To dispute an adverse medical finding by the CAA, you have only three choices: the Convenor approach, which is now under suspicion and which doesn’t allow you to appear; an appeal to the District Court which can take years and costs a small fortune; or a request for judicial appeal which only covers the legality of the process, can also take years, and costs another small fortune.

The GAA believes that the current system is so discredited and distrusted that it must be scrapped and replaced with something along the lines of the Canadian Transportation Appeal Tribunal. The Canadian system is comprehensive, but its core principles could be first adopted for civil aviation in New Zealand, developed, and ultimately expanded to cover land transport and maritime authorities here.

The main aspects of such an appeal system are:

  • An Aviation Appeal Tribunal would introduce a change from the present regulatory framework of the Medical Convenor system or District Court appeal, to a fairer and more transparent, independent tribunal system.
  • An Aviation Appeal Tribunal must be a quasi-judicial body to provide for an independent process of review of administrative and enforcement actions — including the suspension, cancellation, refusal to renew, or the refusal to issue or amend documents of entitlement.
  • The Tribunal would provide a system within which hearings can be scheduled and conducted promptly, fairly and informally.
  • The Tribunal must have jurisdiction in respect of reviews and appeals as expressly provided for under the Civil Aviation Act. This is why changes to the Bill are required.

The Tribunal would report to Parliament, and a crucial feature would be its independence from any government department.

Dave Armstrong: A victim of CAA overkill

Key questions are: Will the Ministry of Transport object to this concept, claiming it undermines the CAA Director’s almost-universal power?

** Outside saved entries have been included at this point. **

/-- What an out-of-range access records leaves the stores alone. -/
theorem storeMem_offend (s : State) (e : Eng) (wr : Bool) (off : Int) (st : Store) :
    storeMem (offend s e wr off).core.eng st = storeMem s.core.eng st := by
  unfold offend
  dsimp only
  split <;> split <;> cases st <;> rfl

theorem storeMem_offendWrites (s : State) (e : Eng) (st : Store) (as : List Int) (st' : Store) :
    storeMem (offendWrites s e st as).core.eng st' = storeMem s.core.eng st' := by
  unfold offendWrites
  split
  · rfl
  · exact storeMem_offend _ _ _ _ _

/-- Bytes put into a store keep it canonical. -/
theorem Memory.wf_storePut (st : Store) (m : Mem) (ws : List (Int × Byte)) (h : Memory.wf m = true) :
    Memory.wf (storePut st m ws) = true :=
  Memory.wf_memWrites _ _ h

/-- A timed write keeps a core's stores canonical. -/
theorem storesWf_applyWrite (s : State) (e : Eng) (w : PWrite) (h : s.core.eng.storesWf) : (applyWrite s e w).core.eng.storesWf := by
  have hs : ∀ st as, (offendWrites s e st as).core.eng.storesWf := by
    intro st as st'
    rw [storeMem_offendWrites]
    exact h st'
  cases w with
  | bytes st ws => exact storesWf_setStore _ _ _ (hs _ _) (Memory.wf_storePut _ _ _ (hs _ _ _))
  | zero rs =>
    intro st
    cases st
    · exact h .spad
    · exact foldl_keeps (fun m => Memory.wf m = true) _ (fun m r hm => Memory.wf_memClear m r.1 r.2 hm) rs _ (h .acc)
    · exact h .wpl
    · exact h .side
  | accum st ty rm xs =>
    exact storesWf_setStore _ _ _ (hs _ _) (foldl_keeps (fun m => Memory.wf m = true) _
      (fun m x hm => Memory.wf_storePut _ _ _ hm) _ _ (hs _ _ st))
  | mask k v => exact fun st => by cases st <;> first | exact h .spad | exact h .acc | exact h .wpl | exact h .side
  | maskPart ws => exact fun st => by cases st <;> first | exact h .spad | exact h .acc | exact h .wpl | exact h .side
  | weight we data side tag =>
    intro st
    cases st
    · exact h .spad
    · exact h .acc
    · exact Memory.wf_memWriteL _ _ _ (Memory.wf_memClear _ _ _ (h .wpl))
    · exact Memory.wf_memWriteL _ _ _ (Memory.wf_memClear _ _ _ (h .side))

end Sys2Proof.Machine
end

Or would it entertain the possibility that CAA Directors are fallible, and consider whether some sections of the Civil Aviation Act as currently constituted may conflict with the Human Rights Act of 1993?

And do the Ministry bureaucrats and their CAA apparatchiks truly believe that their professed ultra-risk-averse approach is perfectly refined, given the history – including the damage done by the CAA to airline pilot Graham Lindsay (falsely accused of being mentally unstable)? Or Dave Armstrong, the Kaikoura helicopter pilot who risked his life in an emergency operation to save two trampers, only to be prosecuted by the CAA and convicted in 2015, simply because his medical paperwork was not in order?